--- Records shown ---

/-- What MPOLL and MWAIT report on an identifier (R238). -/
def State.jobReport (s : State) (x : Word) : Word :=
  if fld x 22 42 ≠ 0 then word jBADID
  else
    let ck := tileOf s.cur * 64 + fld x 16 6
    let n := (s.core ck).jobs
    let d := (n + 65535 - fld x 0 16) % 65536
    if d < 16 ∧ d < n then
      match (s.bay (bayOf ck)).retained.find? (fun e => e.1 == ck && e.2.1 == n - 1 - d) with
      | some e => e.2.2
      | none => word jRUNNING
    else if 16 ≤ d ∧ d < n ∧ d < 2 ^ 15 then word jRETIRED
    else word jBADID

/-- MPOLL (R238): the bay accepts it in its order (R224). -/
def execMpoll (gu : Guard) (d a : Reg) (s : State) : Out :=
  s.runsX { len := xlen, on := s.guard gu, rs := [a.toNat], ws := [d.toNat] } (fun s =>
    s.inTurnAt [bayOf s.cur] (.done ((s.accepted [bayOf s.cur]).dst d (s.jobReport (s.src a)))))

/-- What an accepted MWAIT comes to: the report, once the job runs no more (R238). -/
def mwaitEnd (d : Reg) (x : Word) (s : State) : Res := if x = word jRUNNING then .wait s .issued else .done (s.dst d x)

/-- MWAIT (R238): the bay accepts it once, in its order (R224). -/
def execMwait (gu : Guard) (d a : Reg) (s : State) : Out :=
  s.runsX { len := xlen, on := s.guard gu, rs := [a.toNat], ws := [d.toNat], blocking := true, nomask := true } (fun s =>
    let x := s.jobReport (s.src a)
    if (s.me.thr s.lv).hold = .issued then mwaitEnd d x s
    else s.inTurnAt [bayOf s.cur] (mwaitEnd d x (s.accepted [bayOf s.cur])))

/-- A job ends: the bay keeps its status, and gs receives it (R237, R238). -/
def State.endJob (s : State) (j : Job) : State :=
  let n := (s.core j.core).jobs
  (s.updBay (bayOf j.core) (fun b =>
    { b with retained := b.retained.filter (fun e => e.1 != j.core || decide (n < e.2.1 + 17)) ++ [(j.core, j.seq, j.status)] })).deliver
      j.core j.pend j.status

/-! ## Starting jobs -/

/-- A hall's bays are frozen: it is being saved, and its cores have stopped (R244, R420). DEDUCED (log entry 37). -/
def State.freezing (s : State) (bk : Nat) : Bool :=
  (s.bay bk).frozen ||
    match s.hallOf (bk / 8) with
    | none => false
    | some h => (match h.stop with | .save _ => true | _ => false) && s.allStopped h

/-- A job moves rows through the tile port; the others use the array. -/
def Job.port (j : Job) : Bool := j.kind == .tld || j.kind == .tst

/-- May a job start in a bay: nothing earlier conflicts with it where it acts, and what it runs on is free (R226, R227)? -/
def State.mayStart (s : State) (bk : Nat) (j : Job) : Bool :=
  (if j.kind == .tld then j.bays.all (fun k => !s.jobHeld k j) else !s.jobHeld bk j) &&
    (s.bay bk).jobs.all (fun k => !(k.isJob && k.started && k.port == j.port && (bayOf k.core == bk || !k.port)))

/-- The oldest unstarted job of each core in a bay. -/
def Bay.heads (bk : Nat) : List Job → List Job
  | [] => []
  | j :: js =>
    let l := Bay.heads bk js
    if j.isJob && !j.started && (bayOf j.core == bk || !j.port) then j :: l.filter (fun k => k.core != j.core) else l

/-- The job whose core comes first after the core served last. -/
def nextServed (rr : Nat) : List Job → Option Job
  | [] => none
  | j :: js =>
    let far := fun (k : Job) => (coreIdx k.core + 127 - rr) % 64
    match nextServed rr js with
    | none => some j
    | some k => if far k < far j then some k else some j

/-- MATRIX_JOB_START (R226, R227): the bay chooses the next job, round-robin by core. -/
def execMatrixJobStart (bay : Nat) (s : State) : Out :=
  .next (
    if s.freezing bay then s
    else
      let b := s.bay bay
      match nextServed b.rr ((Bay.heads bay b.jobs).filter (s.mayStart bay)) with
      | none => s
      | some j => (s.updJob bay j.id (fun j => { j with started := true })).updBay bay (fun b => { b with rr := coreIdx j.core }))

/-! ## Rows -/

/-- The requester a row job is (R425). -/
def State.jobRqst (s : State) (j : Job) : Rqst :=
  { tile := tileOf j.core, core := coreIdx j.core, unit := 3, secure := (s.hallOfCore j.core).secure }

/-- Split `n` bytes at an address into pieces within lines: offset and length. -/
def linePieces (a n : Nat) : List (Nat × Nat) :=
  let k := min n (128 - a % 128)
  if n ≤ k then [(0, n)] else [(0, k), (k, n - k)]

/-- A row job reads one piece (R231, R232). -/
def State.rowRead (s : State) (bk : Nat) (j : Job) (a : Word) (n : Nat) : MoveRes × State :=
  match s.steer j.core j.pv a with
  | some (.glob va) =>
    if s.nmHolds j.core j.id then (.wait, s) else
    match s.translate bk .mft (s.jobRqst j) (s.hallOfCore j.core).asid va 0 j.pv with
    | (.fault why, s) => (.page a 0 why, s)
    | (.wait, s) => (.wait, s)
    | (.phys pa, s) =>
      match s.engRead true (s.jobRqst j) kERead pa n j.hint with
      | (.ok x p, s) => (if p then .stop jPOISON else .ok x, s)
      | (.refused, s) => (.stop jREFUSED, s)
      | (.dead, s) => (.stop jDEADLINK, s)
      | (.wait, s) => (.wait, s)
  | some (.loc l) =>
    if s.overScore l n then (.wait, s)
    else
      match s.wayBetween (tileOf j.core) l.tile with
      | .dead => (.stop jDEADLINK, s)
      | .wait => (.wait, s)
      | .clear => (.ok (s.locRead l n), s)
  | _ => (.stop jREFUSED, s)

/-- Write bytes at a place but for those of armed barrier words; whether any was skipped. -/
def State.writeAround (s : State) (l : Loc) (x : Nat) : Nat → Bool × State
  | 0 => (false, s)
  | n + 1 =>
    let (hit, s) := s.writeAround l x n
    if s.overBarrier (l.add n) 1 then (true, s) else (hit, s.locWrite (l.add n) 1 (x / 256 ^ n % 256))

/-- A TST has written bytes of a global line, poisoned before: a line written whole is poisoned no more (R98, R163). -/
def State.noteRow (s : State) (bk : Nat) (j : Job) (pa n : Nat) (merged : Bool) : State :=
  let line := lineOf pa
  let s := s.l1Clean bk (fun l => l == line)
  let old := match (s.bay bk).jobs.find? (fun k => k.id == j.id) with
    | some k => k.lines.get 0 line
    | none => 0
  let m := old ||| BitVec.ofNat 128 ((2 ^ n - 1) * 2 ^ (pa % 128))
  if !merged then s
  else
    let s := s.updJob bk j.id (fun k => { k with lines := k.lines.put line m })
    if m = BitVec.allOnes 128 then s.clearPoison line else s

/-- A row job writes one piece (R231, R232): `skip` when it passed over an armed barrier word. -/
def State.rowWrite (s : State) (bk : Nat) (j : Job) (a : Word) (n x : Nat) : MoveRes × State :=
  match s.steer j.core j.pv a with
  | some (.glob va) =>
    if s.nmHolds j.core j.id then (.wait, s) else
    match s.translate bk .mft (s.jobRqst j) (s.hallOfCore j.core).asid va 1 j.pv with
    | (.fault why, s) => (.page a 1 why, s)
    | (.wait, s) => (.wait, s)
    | (.phys pa, s) =>
      match s.engWrite true (s.jobRqst j) kEWrite pa n x j.hint with
      | (.ok _ p, s) => (.ok 0, s.noteRow bk j pa n p)
      | (.refused, s) => (.stop jREFUSED, s)
      | (.dead, s) => (.stop jDEADLINK, s)
      | (.wait, s) => (.wait, s)
  | some (.loc l) =>
    match s.wayBetween (tileOf j.core) l.tile with
    | .dead => (.stop jDEADLINK, s)
    | .wait => (.wait, s)
    | .clear =>
      let (hit, s) := s.writeAround l x n
      (if hit then .skip else .ok 0, s)
  | _ => (.stop jREFUSED, s)

/-- Read the pieces of a row: what it came to, and the bytes so far. -/
def State.readRow (s : State) (bk : Nat) (j : Job) (a : Word) : List (Nat × Nat) → Nat → MoveRes × State
  | [], x => (.ok x, s)
  | (o, n) :: ps, x =>
    match s.rowRead bk j (a + word o) n with
    | (.ok y, s) => s.readRow bk j a ps (x + y * 2 ^ (8 * o))
    | r => r

/-- The first piece of a row that cannot be written now. -/
def State.rowBad (s : State) (bk : Nat) (j : Job) (a : Word) : List (Nat × Nat) → Option (MoveRes × State)
  | [] => none
  | (o, n) :: ps =>
    match s.rowWrite bk j (a + word o) n 0 with
    | (.ok _, _) => s.rowBad bk j a ps
    | (.skip, _) => s.rowBad bk j a ps
    | r => some r

/-- Write the pieces of a row; whether an armed barrier word was passed over. -/
def State.writeRow (s : State) (bk : Nat) (j : Job) (a : Word) (x : Nat) : List (Nat × Nat) → Bool × State
  | [] => (false, s)
  | (o, n) :: ps =>
    let (r, s) := s.rowWrite bk j (a + word o) n (x / 2 ^ (8 * o) % 2 ^ (8 * n))
    let (hit, s) := s.writeRow bk j a x ps
    (hit || r == .skip, s)

/-- A row that could not be moved: the job stops, waits for the service core, or tries again (R231, R232). -/
def State.rowFailed (s0 : State) (bk : Nat) (j : Job) (r : MoveRes) (s : State) : State :=
  match r with
  | .stop code => s.updJob bk j.id (fun j => { j with stop := some code })
  | .page va acc why =>
    let h := s.hallOfCore j.core
    let tidx := msgTidx h msgPage acc.toNat 3 (tileOf j.core) (coreIdx j.core) why.toNat 0
    match s.postService h va tidx with
    | .posted s => s.updJob bk j.id (fun j => { j with wait := some (va, tidx) })
    | .full => s0
    | .fes => s.updJob bk j.id (fun j => { j with stop := some jPAGE })
  | _ => s0

/-- A row that a TLD has read fills the row of every bay it names, the rest of the row with zeros (R231). -/
def State.fillRow (s : State) (j : Job) (x : Nat) : State :=
  j.bays.foldl (fun s k => if j.scale then s.putScaleRow k j.ta j.row x else s.putTileRow k j.ta j.row 0 128 x) s

/-- TILE_ROW_MOVE (R231, R232): a running TLD or TST moves its next row. DEDUCED (log entry 37). -/
def execTileRowMove (bay job : Nat) (s : State) : Out :=
  .next (match (s.bay bay).jobs.find? (fun j => j.id == job) with
    | none => s
    | some j =>
      if !j.port || bayOf j.core != bay || !j.started || decide (j.rows ≤ j.row) || j.stop.isSome || j.wait.isSome || s.forkBusy j.core j.id then s
      else
        let a := j.rowAt j.row
        if !s.rowOk j.core j.pv a j.nb then s.updJob bay job (fun j => { j with stop := some jREFUSED })
        else
          let ps := if inGlobal a then linePieces a.toNat j.nb else [(0, j.nb)]
          if j.kind == .tld then
            match s.readRow bay j a ps 0 with
            | (.ok x, t) => (t.fillRow j x).updJob bay job (fun j => { j with row := j.row + 1 })
            | (r, t) => s.rowFailed bay j r t
          else
            match s.rowBad bay j a ps with
            | some (r, t) => s.rowFailed bay j r t
            | none =>
              let x := if j.scale then s.scaleRow bay j.ta j.row else s.tileRow bay j.ta j.row
              let (hit, t) := s.writeRow bay j a x ps
              (t.passScores j.tb j.row).updJob bay job (fun j => { j with row := j.row + 1, clb := j.clb || hit }))

/-! ## MMA -/

/-- The exact value of element `k` of a row of an input tile, with its scale byte (R234). -/
def inVal (ty row scales k : Nat) : FVal :=
  let x := row / 2 ^ (bitsOf ty * k) % 2 ^ bitsOf ty
  if isMX ty then mxVal ty (scales / 256 ^ (k / 16) % 256) x else elemVal ty x

/-- A node or link of the integer tree (R234). -/
def intNode (sat : Bool) (x y : Int) : Int := intVal 11 (putI 11 sat (x + y))

/-- One level of the integer tree. -/
def intLevel (sat : Bool) : List Int → List Int
  | x :: y :: l => intNode sat x y :: intLevel sat l
  | l => l

/-- The reduced value of group `g` of a cell (R234). -/
def groupSum (ty ra sa rb sb g : Nat) : FVal × FFlags :=
  (treeUp (sumNode (accOf ty)) 4 ((List.range 16).map (fun j =>
    some (mulV (inVal ty ra sa (16 * g + j)) (inVal ty rb sb (16 * g + j)))))).getD (.fin false 0 0 false, {})

/-- The reduced value of group `g` of an S8 cell. -/
def groupSumI (sat : Bool) (ra rb g : Nat) : Int :=
  let p := (List.range 16).map (fun j =>
    intVal 9 (ra / 2 ^ (8 * (16 * g + j))) * intVal 9 (rb / 2 ^ (8 * (16 * g + j))))
  (intLevel sat (intLevel sat (intLevel sat (intLevel sat p)))).headD 0

/-- Chain group sums into a cell in ascending k (R234). -/
def chain (acc : Nat) : List (FVal × FFlags) → Option FVal → FFlags → Option FVal × FFlags
  | [], c, f => (c, f)
  | (v, h) :: l, none, f => chain acc l (some v) (f.or h)
  | (v, h) :: l, some c, f =>
    let (x, k) := sumNode acc c v
    chain acc l (some x) ((f.or h).or k)

/-- Chain integer group sums. -/
def chainI (sat : Bool) : List Int → Option Int → Option Int
  | [], c => c
  | v :: l, none => chainI sat l (some v)
  | v :: l, some c => chainI sat l (some (intNode sat c v))

/-- A cell of an MMA from the rows that feed it and its old bits: its new bits and the flags (R234, R235). -/
def mmaCell (ty : Nat) (sat z : Bool) (ra sa rb sb old : Nat) : Nat × FFlags :=
  let gs := List.range (1024 / bitsOf ty / 16)
  if ty = 9 then
    (intBits 11 ((chainI sat (gs.map (groupSumI sat ra rb)) (if z then none else some (intVal 11 old))).getD 0), {})
  else
    let acc := accOf ty
    let (c, f) := chain acc (gs.map (groupSum ty ra sa rb sb)) (if z then none else some (elemVal acc old)) {}
    ((roundF (fmtOf acc) 0 false (c.getD (.fin false 0 0 false))).1, f)

/-- Perform an MMA, or a quarter of an MMAC, in a bay (R234, R236). -/
def State.runMma (s : State) (bk : Nat) (j : Job) : State × FFlags :=
  let e := accWords (accOf j.ty)
  (List.range (j.rows * j.n)).foldl (fun (r : State × FFlags) i =>
    let w := j.abase + i * e
    let (x, f) := mmaCell j.ty j.sat j.z (s.tileRow bk j.ta (i / j.n)) (s.scaleRow bk j.ta (i / j.n))
      (s.tileRow bk j.tb (i % j.n)) (s.scaleRow bk j.tb (i % j.n)) (s.alcove bk w e)
    (r.1.putAlcove bk w e x, r.2.or f)) (s, {})

/-- MATRIX_JOB_COMPLETE (R225 to R237): a job ends; an MMAC with its last quarter. DEDUCED (log entry 15). -/
def execMatrixJobComplete (bay job : Nat) (s : State) : Out :=
  .next (match (s.bay bay).jobs.find? (fun j => j.id == job) with
    | none => s
    | some j =>
      if !j.isJob || !j.started then s
      else if j.port then
        if bayOf j.core != bay || (decide (j.row < j.rows) && j.stop.isNone) then s
        else (((if j.kind == .tst then s.dropScores j.tb else s).dropJob (baysOf (tileOf j.core)) job).endJob j)
      else if s.freezing bay then s
      else
        let (t, f) := s.runMma bay j
        let j := { j with flags := j.flags.or f }
        let t := t.dropJob [bay] job
        let others := (baysOf (tileOf j.core)).filter (fun k => (t.bay k).jobs.any (fun x => x.id == job))
        if others.isEmpty then t.endJob j
        else others.foldl (fun t k => t.updJob k job (fun x => { x with flags := x.flags.or j.flags })) t)

/-! ## Alcove moves -/

/-- A move waits in the acceptance order until every earlier job it names and all that conflicts with it has ended, and is
then performed (R241); only then do the clearings accepted after it go on (R226, R229). `chk` is its traps, or the entry it
makes. -/
def moveBody (chk : State → Res ⊕ Job) (perf : Job → State → State) (s : State) : Res :=
  let bk := bayOf s.cur
  match (s.bay bk).jobs.find? (fun j => j.kind == .move && j.core == s.cur && j.lv == s.lv) with
  | some j => if s.moveHeld bk j then .wait s .issued else .done ((perf j s).dropJob [bk] j.id)
  | none =>
    s.inTurnAt [bk] <|
    match chk s with
    | .inl r => r
    | .inr j =>
      let (id, t) := s.fresh
      let j := { j with id := id, core := s.cur, lv := s.lv, kind := .move }
      let t := t.accepted [bk]
      let t' := t.updBay bk (fun b => { b with jobs := b.jobs ++ [j] })
      if t'.moveHeld bk j then .wait t' .issued else .done (perf j t)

---

Activity >>
Would you print, exactly as written, every line above from the one holding "(s.tileRow bk j.tb" through the one holding "let (id, t) := s.fresh", with both included and no other lines?

Answer to this task >>
      (s.tileRow bk j.tb (i % j.n)) (s.scaleRow bk j.tb (i % j.n)) (s.alcove bk w e)
    (r.1.putAlcove bk w e x, r.2.or f)) (s, {})

/-- MATRIX_JOB_COMPLETE (R225 to R237): a job ends; an MMAC with its last quarter. DEDUCED (log entry 15). -/
def execMatrixJobComplete (bay job : Nat) (s : State) : Out :=
  .next (match (s.bay bay).jobs.find? (fun j => j.id == job) with
    | none => s
    | some j =>
      if !j.isJob || !j.started then s
      else if j.port then
        if bayOf j.core != bay || (decide (j.row < j.rows) && j.stop.isNone) then s
        else (((if j.kind == .tst then s.dropScores j.tb else s).dropJob (baysOf (tileOf j.core)) job).endJob j)
      else if s.freezing bay then s
      else
        let (t, f) := s.runMma bay j
        let j := { j with flags := j.flags.or f }
        let t := t.dropJob [bay] job
        let others := (baysOf (tileOf j.core)).filter (fun k => (t.bay k).jobs.any (fun x => x.id == job))
        if others.isEmpty then t.endJob j
        else others.foldl (fun t k => t.updJob k job (fun x => { x with flags := x.flags.or j.flags })) t)

/-! ## Alcove moves -/

/-- A move waits in the acceptance order until every earlier job it names and all that conflicts with it has ended, and is
then performed (R241); only then do the clearings accepted after it go on (R226, R229). `chk` is its traps, or the entry it
makes. -/
def moveBody (chk : State → Res ⊕ Job) (perf : Job → State → State) (s : State) : Res :=
  let bk := bayOf s.cur
  match (s.bay bk).jobs.find? (fun j => j.kind == .move && j.core == s.cur && j.lv == s.lv) with
  | some j => if s.moveHeld bk j then .wait s .issued else .done ((perf j s).dropJob [bk] j.id)
  | none =>
    s.inTurnAt [bk] <|
    match chk s with
    | .inl r => r
    | .inr j =>
      let (id, t) := s.fresh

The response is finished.